In the entries that follow, find every line containing "need" and copy it.

+ + +

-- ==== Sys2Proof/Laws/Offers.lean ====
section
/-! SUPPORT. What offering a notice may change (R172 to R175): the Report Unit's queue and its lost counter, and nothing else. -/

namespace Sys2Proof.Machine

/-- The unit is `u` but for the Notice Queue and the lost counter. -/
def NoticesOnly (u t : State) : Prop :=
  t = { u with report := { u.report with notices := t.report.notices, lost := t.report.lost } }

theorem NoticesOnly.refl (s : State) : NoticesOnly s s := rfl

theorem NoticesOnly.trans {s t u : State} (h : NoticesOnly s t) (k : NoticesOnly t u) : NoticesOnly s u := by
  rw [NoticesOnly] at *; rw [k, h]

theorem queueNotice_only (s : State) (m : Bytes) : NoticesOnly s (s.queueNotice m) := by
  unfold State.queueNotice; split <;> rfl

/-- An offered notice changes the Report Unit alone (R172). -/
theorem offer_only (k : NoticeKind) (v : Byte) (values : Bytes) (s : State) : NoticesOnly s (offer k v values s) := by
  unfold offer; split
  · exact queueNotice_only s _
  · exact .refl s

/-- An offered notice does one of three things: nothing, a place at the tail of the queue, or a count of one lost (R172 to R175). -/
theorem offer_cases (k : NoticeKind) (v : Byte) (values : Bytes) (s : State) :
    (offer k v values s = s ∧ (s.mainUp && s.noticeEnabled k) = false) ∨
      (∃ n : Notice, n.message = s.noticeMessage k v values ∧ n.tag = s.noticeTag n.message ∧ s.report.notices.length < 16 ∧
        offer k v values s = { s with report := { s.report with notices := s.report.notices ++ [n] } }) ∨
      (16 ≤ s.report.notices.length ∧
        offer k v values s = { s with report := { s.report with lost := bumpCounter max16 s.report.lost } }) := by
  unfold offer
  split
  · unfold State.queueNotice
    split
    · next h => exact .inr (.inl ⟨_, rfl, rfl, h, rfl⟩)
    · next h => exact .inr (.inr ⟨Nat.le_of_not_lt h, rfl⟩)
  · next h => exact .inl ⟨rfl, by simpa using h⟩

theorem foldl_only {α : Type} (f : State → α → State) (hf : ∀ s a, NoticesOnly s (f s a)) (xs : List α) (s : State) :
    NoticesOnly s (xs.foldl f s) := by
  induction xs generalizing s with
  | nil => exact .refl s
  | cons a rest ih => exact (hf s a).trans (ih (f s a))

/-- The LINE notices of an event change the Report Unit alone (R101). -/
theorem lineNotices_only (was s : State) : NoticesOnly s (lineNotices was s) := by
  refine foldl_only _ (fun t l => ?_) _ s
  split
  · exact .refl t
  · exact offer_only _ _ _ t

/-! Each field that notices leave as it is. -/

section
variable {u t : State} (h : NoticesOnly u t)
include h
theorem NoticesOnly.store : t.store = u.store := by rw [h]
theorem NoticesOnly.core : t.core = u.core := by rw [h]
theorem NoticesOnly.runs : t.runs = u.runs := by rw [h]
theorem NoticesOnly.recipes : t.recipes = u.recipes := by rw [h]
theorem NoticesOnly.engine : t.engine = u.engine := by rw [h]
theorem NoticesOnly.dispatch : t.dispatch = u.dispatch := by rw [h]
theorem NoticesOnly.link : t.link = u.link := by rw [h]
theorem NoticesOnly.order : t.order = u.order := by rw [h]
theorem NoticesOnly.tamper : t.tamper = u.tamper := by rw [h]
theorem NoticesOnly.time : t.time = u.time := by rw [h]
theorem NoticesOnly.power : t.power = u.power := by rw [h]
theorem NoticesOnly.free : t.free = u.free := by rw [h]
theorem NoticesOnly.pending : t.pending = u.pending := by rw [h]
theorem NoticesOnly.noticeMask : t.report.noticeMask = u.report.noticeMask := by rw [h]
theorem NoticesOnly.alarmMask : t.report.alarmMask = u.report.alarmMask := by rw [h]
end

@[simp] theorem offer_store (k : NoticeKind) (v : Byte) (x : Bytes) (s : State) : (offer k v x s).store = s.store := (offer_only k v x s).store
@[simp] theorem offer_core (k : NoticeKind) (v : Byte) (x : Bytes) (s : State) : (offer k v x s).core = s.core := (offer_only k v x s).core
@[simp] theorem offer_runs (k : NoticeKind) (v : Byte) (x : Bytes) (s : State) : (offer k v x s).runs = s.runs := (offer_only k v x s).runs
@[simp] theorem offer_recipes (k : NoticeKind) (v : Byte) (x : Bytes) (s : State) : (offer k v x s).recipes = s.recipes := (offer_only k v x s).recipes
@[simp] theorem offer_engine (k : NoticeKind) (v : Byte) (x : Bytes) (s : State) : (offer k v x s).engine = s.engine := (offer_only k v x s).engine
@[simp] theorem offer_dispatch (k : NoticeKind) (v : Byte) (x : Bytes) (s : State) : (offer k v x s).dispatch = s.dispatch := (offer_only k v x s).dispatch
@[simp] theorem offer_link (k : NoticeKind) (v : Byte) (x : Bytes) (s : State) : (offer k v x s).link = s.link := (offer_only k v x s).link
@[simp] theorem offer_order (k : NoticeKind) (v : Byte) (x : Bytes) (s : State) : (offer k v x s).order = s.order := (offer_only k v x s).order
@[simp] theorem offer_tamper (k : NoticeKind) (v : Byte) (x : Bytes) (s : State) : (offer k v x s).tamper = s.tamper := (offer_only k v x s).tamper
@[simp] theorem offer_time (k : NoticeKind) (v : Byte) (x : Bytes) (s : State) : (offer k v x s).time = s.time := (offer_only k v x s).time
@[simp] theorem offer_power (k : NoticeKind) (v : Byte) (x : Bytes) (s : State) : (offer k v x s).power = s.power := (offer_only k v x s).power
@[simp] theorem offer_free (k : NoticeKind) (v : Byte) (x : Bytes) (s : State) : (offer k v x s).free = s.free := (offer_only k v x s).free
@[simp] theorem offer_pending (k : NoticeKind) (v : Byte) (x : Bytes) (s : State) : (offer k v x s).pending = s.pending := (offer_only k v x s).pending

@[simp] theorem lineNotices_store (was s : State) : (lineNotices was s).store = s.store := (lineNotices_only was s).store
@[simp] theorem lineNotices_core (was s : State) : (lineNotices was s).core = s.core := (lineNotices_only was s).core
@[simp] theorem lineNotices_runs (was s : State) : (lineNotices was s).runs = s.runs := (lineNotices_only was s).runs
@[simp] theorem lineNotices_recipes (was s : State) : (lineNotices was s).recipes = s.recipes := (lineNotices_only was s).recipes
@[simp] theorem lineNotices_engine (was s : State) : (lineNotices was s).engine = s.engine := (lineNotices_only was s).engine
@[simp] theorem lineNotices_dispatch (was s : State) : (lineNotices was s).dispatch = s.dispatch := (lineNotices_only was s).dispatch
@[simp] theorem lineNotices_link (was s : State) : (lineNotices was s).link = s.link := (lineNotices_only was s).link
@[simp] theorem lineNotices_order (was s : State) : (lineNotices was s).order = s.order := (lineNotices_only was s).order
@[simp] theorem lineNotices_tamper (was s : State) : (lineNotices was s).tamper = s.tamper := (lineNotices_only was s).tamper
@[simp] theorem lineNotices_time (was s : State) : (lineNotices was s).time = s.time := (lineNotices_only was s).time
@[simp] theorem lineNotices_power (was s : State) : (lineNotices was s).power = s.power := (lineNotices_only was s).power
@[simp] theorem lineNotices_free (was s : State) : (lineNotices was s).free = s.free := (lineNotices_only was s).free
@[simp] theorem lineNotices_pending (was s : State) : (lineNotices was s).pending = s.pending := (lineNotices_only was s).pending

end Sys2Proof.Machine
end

+ + +

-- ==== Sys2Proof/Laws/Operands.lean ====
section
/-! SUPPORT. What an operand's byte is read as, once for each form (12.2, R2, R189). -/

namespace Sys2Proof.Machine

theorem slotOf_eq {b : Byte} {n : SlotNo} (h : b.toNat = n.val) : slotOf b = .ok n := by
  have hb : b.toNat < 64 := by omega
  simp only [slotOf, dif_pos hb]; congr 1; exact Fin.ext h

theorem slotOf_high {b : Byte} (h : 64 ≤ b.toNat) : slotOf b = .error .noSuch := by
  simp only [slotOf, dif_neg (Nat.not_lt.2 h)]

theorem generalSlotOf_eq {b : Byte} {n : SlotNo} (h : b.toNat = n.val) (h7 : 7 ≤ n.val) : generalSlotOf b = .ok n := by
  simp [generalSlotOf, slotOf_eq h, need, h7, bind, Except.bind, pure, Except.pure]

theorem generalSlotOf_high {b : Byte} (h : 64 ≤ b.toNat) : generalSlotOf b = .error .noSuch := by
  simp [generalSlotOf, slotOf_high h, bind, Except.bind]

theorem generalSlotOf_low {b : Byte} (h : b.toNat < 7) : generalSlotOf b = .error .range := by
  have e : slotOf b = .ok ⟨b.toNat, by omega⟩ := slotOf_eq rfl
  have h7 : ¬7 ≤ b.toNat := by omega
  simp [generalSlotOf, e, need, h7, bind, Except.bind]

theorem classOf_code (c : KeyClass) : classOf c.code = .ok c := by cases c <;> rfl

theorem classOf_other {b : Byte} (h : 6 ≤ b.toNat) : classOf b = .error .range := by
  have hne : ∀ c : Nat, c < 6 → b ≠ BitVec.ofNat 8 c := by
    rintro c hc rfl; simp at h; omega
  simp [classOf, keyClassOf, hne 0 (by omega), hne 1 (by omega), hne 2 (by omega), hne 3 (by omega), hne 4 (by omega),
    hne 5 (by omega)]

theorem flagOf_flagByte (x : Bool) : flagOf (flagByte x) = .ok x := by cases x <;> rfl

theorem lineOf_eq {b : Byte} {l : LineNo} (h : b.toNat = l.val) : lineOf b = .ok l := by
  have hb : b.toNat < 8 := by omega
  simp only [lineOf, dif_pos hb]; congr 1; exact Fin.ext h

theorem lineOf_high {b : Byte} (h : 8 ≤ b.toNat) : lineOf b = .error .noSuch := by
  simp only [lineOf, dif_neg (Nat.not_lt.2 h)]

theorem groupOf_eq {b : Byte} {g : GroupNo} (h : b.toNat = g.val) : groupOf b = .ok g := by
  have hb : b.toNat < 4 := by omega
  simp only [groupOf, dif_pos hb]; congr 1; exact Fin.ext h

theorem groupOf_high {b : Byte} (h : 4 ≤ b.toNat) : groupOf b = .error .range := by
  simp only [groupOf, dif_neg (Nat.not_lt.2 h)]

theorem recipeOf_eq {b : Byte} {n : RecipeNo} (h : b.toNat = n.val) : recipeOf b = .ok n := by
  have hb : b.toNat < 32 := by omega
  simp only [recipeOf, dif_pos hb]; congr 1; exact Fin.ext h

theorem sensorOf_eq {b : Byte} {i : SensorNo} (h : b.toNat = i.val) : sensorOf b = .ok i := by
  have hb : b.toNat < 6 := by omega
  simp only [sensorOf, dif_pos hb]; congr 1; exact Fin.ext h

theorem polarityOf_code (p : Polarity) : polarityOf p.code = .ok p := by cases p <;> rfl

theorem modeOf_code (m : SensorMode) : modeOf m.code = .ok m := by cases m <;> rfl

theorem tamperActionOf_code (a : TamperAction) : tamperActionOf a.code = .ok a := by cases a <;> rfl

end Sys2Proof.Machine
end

+ + +

— Your response —
  simp [generalSlotOf, slotOf_eq h, need, h7, bind, Except.bind, pure, Except.pure]
  simp [generalSlotOf, e, need, h7, bind, Except.bind]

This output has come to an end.